# Adjustment Problem - Cross slide lifting



## Metal_slicer (Aug 31, 2013)

Hello All,

I am brand new here and I just bought a HF 7 x 10 mini lathe. I have been using Sherline's cnc milling machine for over a year and have made several 3d parts. I have wanted to add a mini lathe to go along with the mill but didn't want to spend $700 on a aluminum lathe so I got the one from HF. 

I have made several adjustments to my new lathe but I can't get the cross slide to not lift toward the chuck. I have the ways set so there is no rocking when twisting the slide right and left, and no lifting when lifting towards the splash guard forward and back, but it rocks a lot when I grab the compound slide and lift towards the chuck. Its like the metal strip in cross slide is rotating when lifting towards the chuck? I can eliminate this lift by tightening the 3 set screws but no mater how careful I am, it always ends up so tight I cant turn the handle. If I back off the screws to allow the slide to begin to move freely again with the hand wheel, it starts to rock again. There is no middle ground, either it is ultra tight or loosey goosey. I have it adjusted now where perpendicular cuts should be no problem but facing may be an issue.

Anyone?


----------



## pete (Sep 1, 2013)

I'm not sure how to say this without sounding like a jerk.

'But didn't want to spend $700 on a aluminum lathe. Over and above the material choice, your also paying directly for the care, accuracy, and quality of the machine tools build. You can bet Sherline tests each and every component so it passes there quality control. The manufacter who built your HF lathe? Probably not, to very unlikely.

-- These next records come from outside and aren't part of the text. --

-- ==== Sys2Proof/Certificates/Slice0/Obligations.lean ====
section
/-! DEFINITION. The statements for the provers, each a numbered rule of the spec or what follows from several.
Every statement is for a host that consumes both output streams, as R258 and U15 require (log 12). -/

open Sys2Proof Sys2Proof.Machine

/-! ### Encoding (`spec/30_encoding.md`) -/

/-- The words the spec writes out decode to the commands it names (R84, `spec/95_test_vectors.md`). -/
def Obligations.SampleWordsDecode : Prop :=
  decode 0x0000000000000000#64 = .ok .nop ∧
  decode 0x0100000000000000#64 = .ok .clr ∧
  decode 0x0200000000000000#64 = .ok .errclr ∧
  decode 0x1000006100000000#64 = .ok (.hist 0x61#8) ∧
  decode 0x1100006100000005#64 = .ok (.wfreq 0x61#8 5#32) ∧
  decode 0x1200007A00000000#64 = .ok (.rfreq 0x7A#8) ∧
  decode 0x1300000000000000#64 = .ok .qtotal ∧
  decode 0x2000000000000000#64 = .ok .build ∧
  decode 0x3000006200000000#64 = .ok (.enc 0x62#8) ∧
  decode 0x3100006300000000#64 = .ok (.qlen 0x63#8) ∧
  decode 0x32000061FFFFFFFF#64 = .ok (.qbit 0x61#8 0xFFFFFFFF#32) ∧
  decode 0x4000003100000000#64 = .ok (.dec 0x31#8) ∧
  decode 0x4100000000000000#64 = .ok .dend ∧
  decode 0x5000000000000000#64 = .ok .qroot ∧
  decode 0x5100000200000002#64 = .ok (.qnode 2#9 .left) ∧
  decode 0x5200000000000000#64 = .ok .qerr

/-- Decoding the word of a command gives the command back, with every operand at every value. -/
def Obligations.DecodeEncodeRoundTrip : Prop := ∀ i : Instr, decode (encode i) = .ok i

/-- A word that decodes to a command is the word of that command: no bit of it is ignored. -/
def Obligations.DecodedWordIsTheEncoding : Prop := ∀ (w : CmdWord) (i : Instr), decode w = .ok i → encode i = w

/-- The match and mask table and the decode procedure agree, and no word spells two mnemonics (R84). -/
def Obligations.DecodeAgreesWithMatchAndMask : Prop :=
  (∀ (w : CmdWord) (m : Mnemonic),
    (∃ i, decode w = .ok i ∧ i.mnemonic = m) ↔ w &&& m.maskWord = m.matchWord) ∧
  ∀ (w : CmdWord) (m k : Mnemonic), w &&& m.maskWord = m.matchWord → w &&& k.maskWord = k.matchWord → m = k

/-- A word is illegal exactly when its opcode is reserved or a field its form requires to be 0 is not, and an illegal word
raises `ILLEGAL_COMMAND` with `cmd_word[63:32]` and has no other effect; the all-zero word alone spells `NOP` (R85). -/
def Obligations.IllegalWordsRaiseIllegalCommand : Prop :=
  (∀ w : CmdWord, (∃ r, decode w = .error r) ↔
    (let o := (opcField w).toNat
     (0x03 ≤ o ∧ o ≤ 0x0F) ∨ (0x14 ≤ o ∧ o ≤ 0x1F) ∨ (0x21 ≤ o ∧ o ≤ 0x2F) ∨ (0x33 ≤ o ∧ o ≤ 0x3F) ∨
       (0x42 ≤ o ∧ o ≤ 0x4F) ∨ (0x53 ≤ o ∧ o ≤ 0xFF)) ∨
    ∃ m : Mnemonic, m.opc = opcField w ∧
      (rsvField w ≠ 0#15 ∨
        (m.form = .Z ∧ (symField w ≠ 0#9 ∨ dataField w ≠ 0#32)) ∨
        (m.form = .B ∧ ((symField w).getLsbD 8 = true ∨ dataField w ≠ 0#32)) ∨
        (m.form = .BD ∧ (symField w).getLsbD 8 = true) ∨
        (m.form = .N ∧ 4 ≤ (dataField w).toNat))) ∧
  (∀ w : CmdWord, decode w = .ok .nop ↔ w = 0#64) ∧
  ∀ (w : CmdWord) (s : State) (r : Reject), decode w = .error r →
    (s.err = false → runWord w s = .next (s.withError 6#4 (w.extractLsb' 32 32))) ∧
    (s.err = true → runWord w s = .next s)

/-- An assembly line whose operands are in range assembles to the word of R88's table; one with an operand out of range, or
the wrong number of them, is an error and never truncated (R88). The line as a list of numbers, the names of the errors and
which of them a line gets are the model's choice (log 15). -/
def Obligations.AssemblyNeverTruncates : Prop :=
  (∀ m : Mnemonic, m.form = .Z →
    ∃ i, (AsmLine.mk m []).assemble = .ok i ∧ (encode i).toNat = m.opc.toNat * 2 ^ 56) ∧
  (∀ (m : Mnemonic) (b : Nat), m.form = .B →
    (b < 256 → ∃ i, (AsmLine.mk m [b]).assemble = .ok i ∧ (encode i).toNat = m.opc.toNat * 2 ^ 56 + b * 2 ^ 32) ∧
    (256 ≤ b → (AsmLine.mk m [b]).assemble = .error .byteRange)) ∧
  (∀ (m : Mnemonic) (b d : Nat), m.form = .BD →
    (b < 256 → d < 2 ^ 32 →
      ∃ i, (AsmLine.mk m [b, d]).assemble = .ok i ∧ (encode i).toNat = m.opc.toNat * 2 ^ 56 + b * 2 ^ 32 + d) ∧
    (256 ≤ b → (AsmLine.mk m [b, d]).assemble = .error .byteRange) ∧
    (b < 256 → 2 ^ 32 ≤ d → (AsmLine.mk m [b, d]).assemble = .error .dataRange)) ∧
  (∀ (m : Mnemonic) (n sel : Nat), m.form = .N →
    (n < 512 → sel < 4 →
      ∃ i, (AsmLine.mk m [n, sel]).assemble = .ok i ∧ (encode i).toNat = m.opc.toNat * 2 ^ 56 + n * 2 ^ 32 + sel) ∧
    (512 ≤ n → (AsmLine.mk m [n, sel]).assemble = .error .nodeRange) ∧
    (n < 512 → 4 ≤ sel → (AsmLine.mk m [n, sel]).assemble = .error .selRange)) ∧
  ∀ (m : Mnemonic) (args : List Nat),
    args.length ≠ (match m.form with | .Z => 0 | .B => 1 | .BD => 2 | .N => 2) →
    (AsmLine.mk m args).assemble = .error .operandCount

/-! ### The step (`spec/10_state.md` R25, `spec/70_reset_and_hazards.md`) -/

/-- A step with `rst` low that finds a held word which decodes to a command executes that command, with the word taken off the port and
one level of `rst` gone by. -/
def Obligations.StepRunsDecodedCommand : Prop :=
  ∀ (s : State) (w : CmdWord) (rest : List Presentation) (i : Instr),
    s.rstNow = .low → s.busy = false → s.cmdIn = .held w :: rest → decode w = .ok i →
    step s = exec i { s with cmdIn := rest, rstIn := s.rstIn.tail }

/-- A step with `rst` low that finds a held word which is illegal takes `ILLEGAL_COMMAND`, unless an error is recorded already (R227). -/
def Obligations.StepRaisesOnIllegalWord : Prop :=
  ∀ (s : State) (w : CmdWord) (rest : List Presentation) (r : Reject),
    s.rstNow = .low → s.busy = false → s.cmdIn = .held w :: rest → decode w = .error r →
    (s.err = false → step s =
      .next ({ s with cmdIn := rest, rstIn := s.rstIn.tail }.withError 6#4 (w.extractLsb' 32 32))) ∧
    (s.err = true → step s = .next { s with cmdIn := rest, rstIn := s.rstIn.tail })

/-- With no command presented HTB waits, its state as it was (R251). A word changed before it was accepted is refused: R253
calls it unpredictable (the refusal is U7's treatment, log 8). -/
def Obligations.StepWaitsOrRefusesUnstableWord : Prop :=
  (∀ s : State, s.rstNow = .low → s.busy = false → s.cmdIn = [] → step s = .next { s with rstIn := s.rstIn.tail }) ∧
  ∀ (s : State) (v w : CmdWord) (rest : List Presentation),
    s.rst = false → s.busy = false → s.cmdIn = .changed v w :: rest → step s = .refused .unstableCommand

/-- While `rst` is high, `BUSY = 1`, `cmd_ready = 0` and no command is accepted, whatever is presented; if it rises again
before the clearing, the clearing is put off. When it falls the reset clearing completes: `BUSY = 0`, every piece of state at
its reset value, the logs empty (R250). That the clearing takes one step is the model's choice (log 2). -/
def Obligations.ResetHoldsThenClears : Prop :=
  (∀ s : State, s.rst = true → s.busyNow = true ∧ s.cmdReady = false ∧
    ∃ t, step s = .next t ∧ t.busy = true ∧ t.cmdReady = false ∧ t.cmdIn = s.cmdIn ∧ t.rstIn = s.rstIn.tail) ∧
  (∀ s : State, s.rstNow = .rises → s.busy = true →
    ∃ t, step s = .next t ∧ t.busy = true ∧ t.cmdReady = false ∧ t.cmdIn = s.cmdIn ∧ t.rstIn = s.rstIn.tail) ∧
  ∀ s : State, s.rstNow = .low → s.busy = true →
    ∃ t, step s = .next t ∧ t.ResetValues ∧ t.encOut = [] ∧ t.decOut = [] ∧ t.errLog = [] ∧
      t.cmdIn = s.cmdIn ∧ t.rstIn = s.rstIn.tail ∧ t.cfg = s.cfg

/-- When `rst` rises while a command executes, the command is abandoned: `BUSY = 1`, no command is accepted, a prefix of what
it would have emitted stays in the output streams and the rest is dropped, and once `rst` is low the state becomes the reset
state, the logs empty (R250, R230, U14). Two clauses are the model's choice (log 2), not the spec's: that an abandoned command
adds nothing to `ERRLOG`, and that the clearing takes one step. -/
def Obligations.ResetAbandonsTheCommand : Prop :=
  ∀ (s u : State) (w : CmdWord) (rest : List Presentation),
    s.rstNow = .rises → s.busy = false → s.cmdIn = .held w :: rest →
    runWord w { s with cmdIn := rest, rstIn := s.rstIn.tail } = .next u →
    ∃ t, step s = .next t ∧ t.busy = true ∧ t.busyNow = true ∧ t.cmdReady = false ∧ t.cmdIn = rest ∧
      t.rstIn = s.rstIn.tail ∧ t.cfg = s.cfg ∧ t.errLog = s.errLog ∧
      (s.encOut <+: t.encOut ∧ t.encOut <+: u.encOut) ∧ (s.decOut <+: t.decOut ∧ t.decOut <+: u.decOut) ∧
      (t.rstNow = .low →
        ∃ v, step t = .next v ∧ v.ResetValues ∧ v.encOut = [] ∧ v.decOut = [] ∧ v.errLog = [] ∧ v.cmdIn = rest)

But just maybe you can do some repairs. I'd disassemble your cross slide, clean all the parts to a spotless condition, I'd bet your gib strip that's supposed to be adjusted for the play between the female and male dovetail is anything but straight. You either need to hand lap that gib strip, or build a new one so it's straight. Possibly? your dovetails were machined incorrectly and the problem can't be fixed. It's impossible to say that for sure. Asking here was the correct thing to do though.

Pete


----------



## jirvin_4505 (Sep 1, 2013)

Search the Internet for mini lathe 7x12 and you will find a wealth of info on the common shortcomings of the Chinese laths and their possible fixes.  

I have a 7x12 and a little finishing work has resulted in a usefull lathe

Already having a mill will help greatly with the fine tuning of your 7x10 

Cheers Jeff


----------



## goldstar31 (Sep 1, 2013)

As Pete says elsewhere that you could do a lot worse than get a copy of GH Thomas's views.
What GHT said about gibs was that they moved about. Not in so many words but brother they do!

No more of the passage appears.